TASK: Copy each line of the entries below that contains the string "zeroFill".

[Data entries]
○ ○ ○ ○
-- ==== Sys2Proof/Machine/Ops.lean ====
section
/-! DEFINITION. The named operations every command is written over: the storage (10_state.md R29), the primitives of
00_scope.md R15, the checks common to all commands (60_exceptions.md R352), raising an error (R353 to R355), and construction,
which is the only way back from one (40_lifecycle.md R130 to R135). -/

namespace Sys2Proof.Machine

/-! ### Storage -/

/-- The canonical form of a storage list: indices strictly rising, no pair that holds 0x00. -/
abbrev Memory.wf (m : Memory) : Prop :=
  m.Pairwise (fun x y => x.1 < y.1) ∧ ∀ c ∈ m, c.2 ≠ 0#8

/-- What an unlisted index reads as: 0x00 (decision D17; log entry 11). -/
def unlistedByte : Byte := 0#8

/-- `Mem[i]` (R14). -/
def Memory.read : Memory → Nat → Byte
  | [], _ => unlistedByte
  | (a, b) :: t, i => if a = i then b else Memory.read t i

/-- `Mem[i] <- b` (R14), in the canonical form. -/
def Memory.write : Memory → Nat → Byte → Memory
  | [], i, b => if b = unlistedByte then [] else [(i, b)]
  | (a, c) :: t, i, b =>
    if i < a then
      if b = unlistedByte then (a, c) :: t else (i, b) :: (a, c) :: t
    else if i = a then
      if b = unlistedByte then t else (i, b) :: t
    else (a, c) :: Memory.write t i b

/-- `MemRead(i, n)` (R14). -/
def Memory.readBytes (m : Memory) (i : Nat) : Nat → List Byte
  | 0 => []
  | n + 1 => m.read i :: Memory.readBytes m (i + 1) n

/-- `MemWrite(i, bytes)` (R14). -/
def Memory.writeBytes (m : Memory) (i : Nat) : List Byte → Memory
  | [] => m
  | b :: bs => Memory.writeBytes (m.write i b) (i + 1) bs

/-- The storage that holds exactly these bytes from index 0. -/
def Memory.ofBytes (bytes : List Byte) : Memory := Memory.writeBytes [] 0 bytes

/-- `Mem[0..n)`: the bytes below index n. -/
def Memory.below (m : Memory) (n : Nat) : Memory := m.filter (fun c => decide (c.1 < n))

/-- `Mem[i] <- 0x00 for lo ≤ i < hi`. -/
def Memory.zeroFill (m : Memory) (lo hi : Nat) : Memory :=
  m.filter (fun c => decide (c.1 < lo ∨ hi ≤ c.1))

/-! ### Registers -/

/-- The value a 64-bit register takes when the natural number n is written to it (R8; log entry 9). -/
def reg (n : Nat) : DWord := BitVec.ofNat 64 n

/-! ### The primitives of R15 -/

/-- `GROW(cap, need)` (R11): the row of the unit's table where it has a legal one, else exactly `need` (log entry 4). -/
def growTo (p : Config.Params) (cap need : Nat) : Nat :=
  match p.growth.find? (fun g => g.cap == cap && g.need == need) with
  | some g => if need ≤ g.newcap ∧ g.newcap ≤ p.maxCapacity then g.newcap else need
  | none => need

/-- `grow(need)` (R15): new storage is filled with 0x00 (decision D17). -/
def State.grow (need : Nat) (s : State) : State :=
  let newcap := growTo s.params s.cap.toNat need
  { s with mem := s.mem.zeroFill s.cap.toNat newcap, cap := reg newcap }

/-- Makes a writer's storage cover `need` bytes: `require need ≤ MAX_CAPACITY else BOUNDS_ERROR`, then
`if need > CAP then grow(need)` (R15, 43_bits.md R238). -/
def State.cover (need : Nat) (s : State) : Except Response State :=
  if need ≤ s.params.maxCapacity then
    .ok (if s.cap.toNat < need then s.grow need else s)
  else .error .boundsError

/-- `peek()` (R15). -/
def State.peek (s : State) : Except Response Byte :=
  if s.cursor.toNat < s.len.toNat then .ok (s.mem.read s.cursor.toNat) else .error .boundsError

/-- `take(n)` (R15): the bytes, and the state with CURSOR moved over them. -/
def State.take (n : Nat) (s : State) : Except Response (List Byte × State) :=
  if s.cursor.toNat + n ≤ s.len.toNat then
    .ok (s.mem.readBytes s.cursor.toNat n, { s with cursor := reg (s.cursor.toNat + n) })
  else .error .boundsError

/-- `emit(bytes)` (R15), for a list of known length `n` that is built only once the storage covers it. -/
def State.emitSized (n : Nat) (bytes : Unit → List Byte) (s : State) : Except Response State :=
  (s.cover (s.cursor.toNat + n)).map (fun t =>
    { t with mem := t.mem.writeBytes s.cursor.toNat (bytes ()), cursor := reg (s.cursor.toNat + n) })

/-- `emit(bytes)` (R15). -/
def State.emit (bytes : List Byte) (s : State) : Except Response State :=
  s.emitSized bytes.length (fun _ => bytes)

/-! ### Errors -/

/-- Raising code `e` (R353, R354): RESP and, where no error is latched yet, FAULT and ERR; nothing else changes. Control goes
nowhere: there is no vector, no handler and no saved state. -/
def State.raise (e : Response) (s : State) : State :=
  { s with resp := e, fault := true, err := if s.fault then s.err else e }

/-- A command other than a CONSTRUCT issued while FAULT = 1 (R355): RESP <- FAULTED and nothing else changes. -/
def State.refuseFaulted (s : State) : State := { s with resp := .faulted }

/-! ### Construction, the unit's reset and the only return from an error (R356, R391) -/

/-- A successful CONSTRUCT: every field but R and DOUT (R39, R391). -/
def State.construct (k : Kind) (m : Memory) (len cap : Nat) (s : State) : State :=
  { s with
    kind := k, mode := .byte, cursor := 0, bitIdx := 0, len := reg len, cap := reg cap, mark := 0, mem := m,
    resp := .ok, fault := false, err := .ok }

/-- The unit as at power-on, R and DOUT unchanged (R135); the inputs stay. -/
def State.toPowerOn (s : State) : State :=
  { State.powerOn s.params s.r s.dout with opA := s.opA, opDin := s.opDin, pending := s.pending }

/-- A CONSTRUCT command that raises `e` (R135): first the power-on state, whatever the unit held, then the latch. -/
def State.failConstruct (e : Response) (s : State) : State := s.toPowerOn.raise e

/-- FINALIZE into a reader over `Mem[0..n)` (R133, R134): FAULT and ERR are left alone, R and DOUT too. -/
def State.finalize (n : DWord) (s : State) : State :=
  { s with
    kind := .reader, mode := .byte, cursor := 0, bitIdx := 0, len := n, cap := n, mark := 0,
    mem := s.mem.below n.toNat }

/-! ### The checks common to all commands -/

/-- The KIND column of R97. -/
inductive KindNeed where
  | reader | writer | built
deriving DecidableEq, Repr

/-- Whether a unit of kind `k` takes the command (R351 c, d, e). -/
def kindTakes : KindNeed → Kind → Bool
  | .reader, .reader => true
  | .writer, .writer => true
  | .built, .reader => true
  | .built, .writer => true
  | _, _ => false

/-- A command other than a CONSTRUCT, after its word has been decoded: the checks of R352 in their order (fault latch, KIND,
field values, MODE), then `body`, which makes the checks of the operands and of the storage and gives the effects. `field` is
what the command's field codes stand for, `none` where they are illegal (CONFIGURATION_ERROR). -/
def runCommand {α : Type} (need : KindNeed) (field : Option α) (mode : Mode)
    (body : α → State → Except Response State) (s : State) : Host.Outcome State Fault Refusal :=
  if s.fault then .next s.refuseFaulted
  else if kindTakes need s.kind then
    match field with
    | none => .next (s.raise .configurationError)
    | some f =>
      if s.mode = mode then
        match body f s with
        | .ok t => .next { t with resp := .ok }
        | .error e => .next (s.raise e)
      else .next (s.raise .modeError)
  else .next (s.raise .illegalCommand)

/-- `runCommand` for a command that uses no field. -/
def runPlain (need : KindNeed) (mode : Mode) (body : State → Except Response State) (s : State) :
    Host.Outcome State Fault Refusal :=
  runCommand need (some ()) mode (fun _ => body) s

/-! ### The command port -/

/-- A DIN longer than MAX_CAPACITY is outside the interface (R394; log entry 7). -/
def State.admits (s : State) (c : Command) : Bool := decide (c.din.length ≤ s.params.maxCapacity)

/-- The unit takes command `c` from the port: its operands are presented, `rest` is still to be issued (R35, R71). -/
def State.load (c : Command) (rest : List Command) (s : State) : State :=
  { s with opA := c.a, opDin := c.din, pending := rest }

/-- The OP values of the CONSTRUCT commands, taken while FAULT = 1 too (R352 1, R355). -/
def isConstructOp (op : BitVec 8) : Bool := op == 1#8 || op == 2#8 || op == 3#8

/-- A word that spells no command (R352 1 to 3): FAULTED under a fault unless its OP is a CONSTRUCT's; else ILLEGAL_COMMAND,
which for a malformed CONSTRUCT resets the unit first (R135). -/
def State.rejectWord (e : DecodeError) (s : State) : State :=
  match e with
  | .unassignedOp _ => if s.fault then s.refuseFaulted else s.raise .illegalCommand
  | .reservedBits op =>
    if isConstructOp op then s.failConstruct .illegalCommand
    else if s.fault then s.refuseFaulted else s.raise .illegalCommand

/-- The command whose word is an opcode-table word of `nbits` bits, with A = 0 and an empty DIN. -/
def tableCommand (nbits w : Nat) : Command :=
  { cmd := BitVec.ofNat 32 (w % 2 ^ nbits), a := 0, din := [] }

end Sys2Proof.Machine
end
○ ○ ○ ○
EXERCISE ANSWER:
def Memory.zeroFill (m : Memory) (lo hi : Nat) : Memory :=
  { s with mem := s.mem.zeroFill s.cap.toNat newcap, cap := reg newcap }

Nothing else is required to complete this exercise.